One of Smirnoff's favourite travel experiences was living in the Caucasus Mountains for one month working as a shepherd herding 200 sheep. The mountains are located in Eurasia, between the Black and Caspian Seas.
He met and made friends with members of the Bedouin tribe. According to Smirnoff, they're the most hospitable people in the world.
One of the biggest challenges Smirnoff faced was the seven days he spent alone in the Jordanian desert. He says that he ended up getting lost and walking with no food or water for two days, before someone found him and helped him.
He says that while he was in the desert, 'all noises went away.' 'The noise of your ego, the noise of the people around, the noise of our sick civilisation. And here you can start to hear a very clean voice of the reality of who you are.'
Smirnoff thinks it's important to spend time alone. 'Loneliness adds beauty to life; the most important experiences in my life have come to to me when I was alone.'
Here, Smirnoff explores Baikal Lake, which is located in the southeastern region of Siberia. The lake is the oldest in the world -- 25 million years -- and the deepest -- 1,700 meters.
Smirnoff was most recently in the Caribbean, where he was invited to speak at multiple hotel chains.
He also spent time at a shelter for mothers and children with AIDS. He says that each place he visits, he tries to change the neighbourhood in some way and do something positive for the local community.
Smirnoff has spent time in five of the most dangerous countries in the world: Syria, Somalia, the Congo, Eritrea, and Sudan. Here he is in Uzbekistan, learning about Muslim culture.
He thinks it's important to experience many different kinds of culture. 'It's stupid to choose just one book when you have a library.'
Smirnoff's original goal was to visit 100 countries by the time he turned 21. Since he's accomplished that, he plans to continue to travel for the next two years, mainly in South America and Antarctica.
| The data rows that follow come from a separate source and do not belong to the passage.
-- ==== Sys2Proof/Machine/Mioter.lean ====
section
/-!
DEFINITION. The Mioter array: input port, PEs, collector lanes and output port, dropped tokens, and queue-depth sampling
(03 R73 to R85, R104, R105, R109 to R117).
-/

namespace Sys2Proof.Machine

/-! ### Queues of the PEs (R74, R76, R79) -/

/-- PE `p` of a quadrant. -/
def Quad.pe (x : Quad) (p : Nat) : Pe := mget {} x.pes p

/-- Change PE `p` of a quadrant. -/
def Quad.modPe (x : Quad) (p : Nat) (f : Pe → Pe) : Quad := { x with pes := mset {} x.pes p (f (x.pe p)) }

/-- Input queue of a PE: 0 = W, 1 = N, 2 = E, 3 = S. -/
def Pe.queue (e : Pe) (d : Nat) : List MioWord :=
  match d with
  | 0 => e.qW
  | 1 => e.qN
  | 2 => e.qE
  | _ => e.qS

/-- Replace an input queue of a PE. -/
def Pe.setQueue (e : Pe) (d : Nat) (l : List MioWord) : Pe :=
  match d with
  | 0 => { e with qW := l }
  | 1 => { e with qN := l }
  | 2 => { e with qE := l }
  | _ => { e with qS := l }

/-- The queue that output `d` of PE `p` is: its PE and direction (R79). -/
def peNbr (p d : Nat) : Nat × Nat :=
  match d with
  | 0 => (p - 1, 2)
  | 1 => (p - 16, 3)
  | 2 => (p + 1, 0)
  | _ => (p + 16, 1)

/-- Append a word to a queue of a PE. -/
def Quad.push (x : Quad) (p d : Nat) (w : MioWord) : Quad := x.modPe p (fun e => e.setQueue d (e.queue d ++ [w]))

/-- A queue of 8 words has no room (R76). -/
def Quad.queueFull (x : Quad) (p d : Nat) : Bool := decide (8 ≤ ((x.pe p).queue d).length)

/-! ### Input port (R73 to R75) -/

/-- Words of a token that row `r` receives: one in 16. -/
def rowWords (n r : Nat) : Nat := (n + 15 - r) / 16

/-- The token that the input port is feeding: entered, with a row that has not taken its marker word. -/
def MioTok.feeding (t : MioTok) : Bool := t.entered && t.marked != BitVec.allOnes 16

/-- Give row `r` its next word, or its marker word after the last, when its west queue has room. -/
def Quad.feedRow (x : Quad) (id r : Nat) : Quad :=
  match x.toks.find? (fun t => t.id == id) with
  | none => x
  | some t =>
    let k := mget 0 t.fed r
    if t.marked.getLsbD r || x.queueFull (16 * r) 0 then x
    else if k < rowWords t.words.length r then
      { x.push (16 * r) 0 { data := t.words.getD (r + 16 * k) 0, slot := t.slot, tok := id } with
        toks := modFirst (fun y => y.id == id) (fun y => { y with fed := mset 0 y.fed r (k + 1) }) x.toks }
    else
      { x.push (16 * r) 0 { data := BitVec.ofNat 32 t.words.length, slot := t.slot, isEnd := true, tok := id } with
        toks := modFirst (fun y => y.id == id) (fun y => { y with marked := y.marked ||| BitVec.ofNat 16 (2 ^ r) }) x.toks }

/-- One FCLK of the input port (R75): up to 16 words, one to each row. -/
def Quad.feed (x : Quad) : Quad :=
  match x.toks.find? MioTok.feeding with
  | some t => (List.range 16).foldl (fun q r => q.feedRow t.id r) x
  | none => x

/-- The boundary cycle of the next token (R75, R105, R113): its slot's tag is set. -/
def Quad.boundary (x : Quad) (now : W64) : Quad :=
  if x.toks.any MioTok.feeding then x
  else
    match x.toks.find? (fun t => !t.entered) with
    | some t => { x with tag := t.slot, tokens := x.tokens + 1
                         toks := modFirst (fun y => y.id == t.id) (fun y => { y with entered := true, progress := now }) x.toks }
    | none => x

/-- MIO_TOKEN_BOUNDARY (R75). -/
def execMioTokenBoundary (quad : Nat) (s : State) : Host.Outcome State Fault Refusal :=
  .next (if s.hub then s.modQuad quad (fun x => x.boundary s.wtime) else s)

/-- MIO_INPUT_WORD (R75). -/
def execMioInputWord (quad : Nat) (s : State) : Host.Outcome State Fault Refusal :=
  .next (if s.hub then s.modQuad quad Quad.feed else s)

/-! ### PEs (R77 to R83) -/

/-- The token that a PE serves, or starts: of the tokens at the heads of its queues whose slot has a program in the PE,
the one that entered first (R77). -/
def Pe.serves (e : Pe) : Option (Nat × Nat) :=
  match e.tok with
  | some t => some t
  | none =>
    ([e.qW, e.qN, e.qE, e.qS].filterMap List.head?).foldl (fun acc w =>
      if mget 0 e.len w.slot = 0 then acc
      else match acc with
        | some t => if w.tok < t.1 then some (w.tok, w.slot) else acc
        | none => some (w.tok, w.slot)) none

/-- The instruction that a PE executes next for a slot (R77, R79). -/
def Pe.ins (e : Pe) (c : Nat) : Nat := (mget (0 : W32) e.inst (16 * c + mget 0 e.pc c)).toNat

/-- Queue that an operand or destination code names. -/
def peDir (x : Nat) : Option Nat := if 16 ≤ x ∧ x ≤ 19 then some (x - 16) else none

/-- What an operation does with its operands. -/
inductive PeKind where
  /-- writes D -/
  | alu
  /-- sends a record (R82) -/
  | emit
  /-- BRF -/
  | branch
  /-- NOP -/
  | nothing
  deriving DecidableEq, Repr

/-- The operands of an instruction. -/
structure PeIn where
  a : W32 := 0
  b : W32 := 0
  k : Nat := 0
  f : Bool := false
  /-- lookup words of the slot -/
  lut : Nat → W32 := fun _ => 0

/-- Queues that an instruction reads, each once (R77). -/
def peReads (ins : Nat) (useA useB : Bool) : List Nat :=
  let a := if useA then peDir (bits ins 16 5) else none
  let b := if useB then peDir (bits ins 11 5) else none
  match a, b with
  | some x, some y => if x = y then [x] else [x, y]
  | some x, none => [x]
  | none, some y => [y]
  | none, none => []

/-- Value of an operand code: a register of the slot, the head of a queue, K sign-extended, or zero (R79). -/
def Pe.operand (e : Pe) (c ins x : Nat) : W32 :=
  if x < 16 then mget 0 e.regs (16 * c + x)
  else
    match peDir x with
    | some d => (match (e.queue d).head? with
      | some w => w.data
      | none => 0)
    | none => if x = 20 then (BitVec.ofNat 11 (bits ins 0 11)).signExtend 32 else 0

/-- The operands of an instruction of slot `c`. -/
def Pe.input (e : Pe) (c ins : Nat) : PeIn :=
  { a := e.operand c ins (bits ins 16 5), b := e.operand c ins (bits ins 11 5), k := bits ins 0 11,
    f := mget false e.flag c, lut := fun i => mget 0 e.lut (256 * c + i) }

/-- The heads of the queues that an instruction reads, if every one holds a word of the served token. -/
def Pe.heads (e : Pe) (tok : Nat) (dirs : List Nat) : Option (List MioWord) :=
  let l := dirs.filterMap (fun d => (e.queue d).head?)
  if l.length = dirs.length ∧ l.all (fun w => w.tok == tok) then some l else none

/-- Queue that an ALU instruction writes. -/
def peDest (kind : PeKind) (ins : Nat) : Option Nat := if kind = .alu then peDir (bits ins 21 5) else none

/-- The destination cannot take a word: a full queue, or for EMIT a lane that holds 8 records (R77, R83). -/
def Quad.destFull (x : Quad) (p : Nat) (kind : PeKind) (ins : Nat) : Bool :=
  match peDest kind ins with
  | some d => x.queueFull (peNbr p d).1 (peNbr p d).2
  | none => kind == .emit && decide (8 ≤ (mget [] x.lanes (p / 16)).length)

/-- Remove the words that an instruction reads; its token has made progress (R77, R105). -/
def Quad.consume (x : Quad) (p tok : Nat) (dirs : List Nat) (now : W64) : Quad :=
  if dirs.isEmpty then x
  else
    { x.modPe p (fun e => dirs.foldl (fun e d => e.setQueue d (e.queue d).tail) e) with
      toks := modFirst (fun t => t.id == tok) (fun t => { t with progress := now }) x.toks }

/-- An END word arrives on a lane (R84). -/
def Quad.laneEnd (x : Quad) (tok row : Nat) : Quad :=
  { x with toks := modFirst (fun t => t.id == tok) (fun t => { t with ended := t.ended ||| BitVec.ofNat 16 (2 ^ row) }) x.toks }

/-- The END merge (R78): the END words are removed, one goes to a queue or EMIT destination, the slot's program counter
and F become 0, and the PE serves no token. -/
def Quad.endMerge (x : Quad) (p : Nat) (t : Nat × Nat) (kind : PeKind) (ins : Nat) (dirs : List Nat) (data : W32)
    (now : W64) : Quad :=
  let x := (x.consume p t.1 dirs now).modPe p (fun e =>
    { e with tok := none, pc := mset 0 e.pc t.2 0, flag := mset false e.flag t.2 false })
  match peDest kind ins with
  | some d => x.push (peNbr p d).1 (peNbr p d).2 { data := data, slot := t.2, isEnd := true, tok := t.1 }
  | none => if kind = .emit then x.laneEnd t.1 (p / 16) else x

/-- The program counter after an instruction: after the last of the program it is 0 (R77). -/
def Pe.advance (e : Pe) (c : Nat) : Pe :=
  let n := mget 0 e.pc c + 1
  { e with pc := mset 0 e.pc c (if n < mget 0 e.len c then n else 0) }

/-- Write D and F (R79, R80). -/
def Quad.writeD (x : Quad) (p : Nat) (t : Nat × Nat) (ins : Nat) (v : W32) (f : Bool) : Quad :=
  let x := x.modPe p (fun e => { e with flag := mset false e.flag t.2 f })
  let d := bits ins 21 5
  if d < 16 then x.modPe p (fun e => { e with regs := mset 0 e.regs (16 * t.2 + d) v })
  else
    match peDir d with
    | some n => x.push (peNbr p n).1 (peNbr p n).2 { data := v, slot := t.2, tok := t.1 }
    | none => x

/-- The record that EMIT forms; the output port sets byte 7 (R82). -/
def Pe.recordOf (e : Pe) (c : Nat) (i : PeIn) : Bytes :=
  toLe 4 i.a.toNat ++ toLe 1 (bits i.b.toNat 0 8) ++ toLe 2 (bits i.b.toNat 8 16) ++ [0] ++
  toLe 2 (bits (mget (0 : W32) e.regs (16 * c + 14)).toNat 0 16) ++ [0, 0] ++ toLe 4 (mget (0 : W32) e.regs (16 * c + 15)).toNat

/-- Put a record into the collector lane of a row. After its token has closed no record of it is passed (R84), so the
record is not taken. -/
def Quad.laneAdd (x : Quad) (tok row : Nat) (rcd : Bytes) : Quad :=
  if x.toks.any (fun t => t.id == tok) then { x with lanes := mset [] x.lanes row (mget [] x.lanes row ++ [(tok, rcd)]) } else x

/-- The effect of an instruction that neither stalls nor merges; `v` is the value and F of an ALU operation. -/
def Quad.peEffect (x : Quad) (p : Nat) (t : Nat × Nat) (kind : PeKind) (ins : Nat) (dirs : List Nat) (v : W32 × Bool)
    (now : W64) : Quad :=
  let e := x.pe p
  let i := e.input t.2 ins
  let y := x.consume p t.1 dirs now
  match kind with
  | .alu => (y.writeD p t ins v.1 v.2).modPe p (fun e => e.advance t.2)
  | .emit => (y.laneAdd t.1 (p / 16) (e.recordOf t.2 i)).modPe p (fun e => e.advance t.2)
  | .branch => y.modPe p (fun e => if i.f then { e with pc := mset 0 e.pc t.2 (i.k % 16) } else e.advance t.2)
  | .nothing => y.modPe p (fun e => e.advance t.2)

/-- An instruction of PE `p` executes: a value that the spec leaves open is a free value (assumption 1). -/
def State.peExec (s : State) (q p : Nat) (t : Nat × Nat) (kind : PeKind) (ins : Nat) (dirs : List Nat)
    (f : PeIn → Option (W32 × Bool)) : State :=
  let i := ((s.quad q).pe p).input t.2 ins
  match f i with
  | some v => s.modQuad q (fun x => x.peEffect p t kind ins dirs v s.wtime)
  | none =>
    let v := s.free 32
    v.2.modQuad q (fun x => x.peEffect p t kind ins dirs (v.1, i.f) s.wtime)

/-- PE `p` of quadrant `q` executes its next instruction, whose operation must be `op` (R77 to R80). -/
def State.peRow (s : State) (q p op : Nat) (kind : PeKind) (useA useB : Bool) (f : PeIn → Option (W32 × Bool)) : State :=
  let x := s.quad q
  let e := x.pe p
  match e.serves with
  | none => s
  | some t =>
    let ins := e.ins t.2
    if s.hub = false ∨ bits ins 26 6 ≠ op then s
    else
      let s := s.modQuad q (fun y => y.modPe p (fun e => { e with tok := some t }))
      let dirs := peReads ins useA useB
      match e.heads t.1 dirs with
      | none => s
      | some hs =>
        let anyEnd := hs.any MioWord.isEnd
        if x.destFull p kind ins && !(anyEnd && kind == .emit) then s
        else if anyEnd then
          if hs.all MioWord.isEnd then
            s.modQuad q (fun y => y.endMerge p t kind ins dirs ((hs.head?.map MioWord.data).getD 0) s.wtime)
          else s
        else s.peExec q p t kind ins dirs f

/-- An ALU operation on A and B that leaves F. -/
def State.peAlu (s : State) (q p op : Nat) (f : W32 → W32 → W32) : State :=
  s.peRow q p op .alu true true (fun i => some (f i.a i.b, i.f))

/-- H(a, s) of the hash unit (R81). -/
def mioHash (a seed : W32) : W32 :=
  let h := a ^^^ seed
  let h := (h ^^^ (h >>> 15)) * 0x2C1B3C6D#32
  let h := (h ^^^ (h >>> 12)) * 0x297A2D39#32
  h ^^^ (h >>> 15)

/-- The high 32 bits of A × B. -/
def mulHigh (a b : W32) : W32 := BitVec.ofNat 32 (a.toNat * b.toNat / 2 ^ 32)

/-- The result of BKT: open unless B is 1 to 255, the words lie in the slot's window and ascend (R80). -/
def bucketOf (i : PeIn) : Option (W32 × Bool) :=
  let n := i.b.toNat
  let ws := (List.range n).map (fun j => (i.lut (i.k + j)).toNat)
  let asc := (List.range (n - 1)).all (fun j => decide (ws.getD j 0 ≤ ws.getD (j + 1) 0))
  if 1 ≤ n ∧ n ≤ 255 ∧ i.k + n ≤ 256 ∧ asc then
    some (BitVec.ofNat 32 (ws.filter (fun w => decide (w ≤ i.a.toNat))).length, i.f)
  else none

/-- PE_NOP (R80): reads no queue. -/
def execPeNop (quad pe : Nat) (s : State) : Host.Outcome State Fault Refusal :=
  .next (s.peRow quad pe 0x00 .nothing false false (fun i => some (0, i.f)))

/-- PE_MOV (R80): D ← A. -/
def execPeMov (quad pe : Nat) (s : State) : Host.Outcome State Fault Refusal :=
  .next (s.peRow quad pe 0x01 .alu true false (fun i => some (i.a, i.f)))

/-- PE_ADD (R80): D ← A + B. -/
def execPeAdd (quad pe : Nat) (s : State) : Host.Outcome State Fault Refusal :=
  .next (s.peAlu quad pe 0x02 (fun a b => a + b))

/-- PE_SUB (R80): D ← A − B. -/
def execPeSub (quad pe : Nat) (s : State) : Host.Outcome State Fault Refusal :=
  .next (s.peAlu quad pe 0x03 (fun a b => a - b))

/-- PE_AND (R80): D ← A & B. -/
def execPeAnd (quad pe : Nat) (s : State) : Host.Outcome State Fault Refusal :=
  .next (s.peAlu quad pe 0x04 (fun a b => a &&& b))

/-- PE_OR (R80): D ← A | B. -/
def execPeOr (quad pe : Nat) (s : State) : Host.Outcome State Fault Refusal :=
  .next (s.peAlu quad pe 0x05 (fun a b => a ||| b))

/-- PE_XOR (R80): D ← A ^ B. -/
def execPeXor (quad pe : Nat) (s : State) : Host.Outcome State Fault Refusal :=
  .next (s.peAlu quad pe 0x06 (fun a b => a ^^^ b))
Here he is taking a 'shower' in El Salvador.
Smirnoff also hopes to spend time in the Amazon living with indigenous tribes there, which he says are some of the most isolated people in the world.
He came to the conclusion that it was the experiences one has in life that are truly the most valuable, and not the material possessions one gathers, because experiences help to build one's personality.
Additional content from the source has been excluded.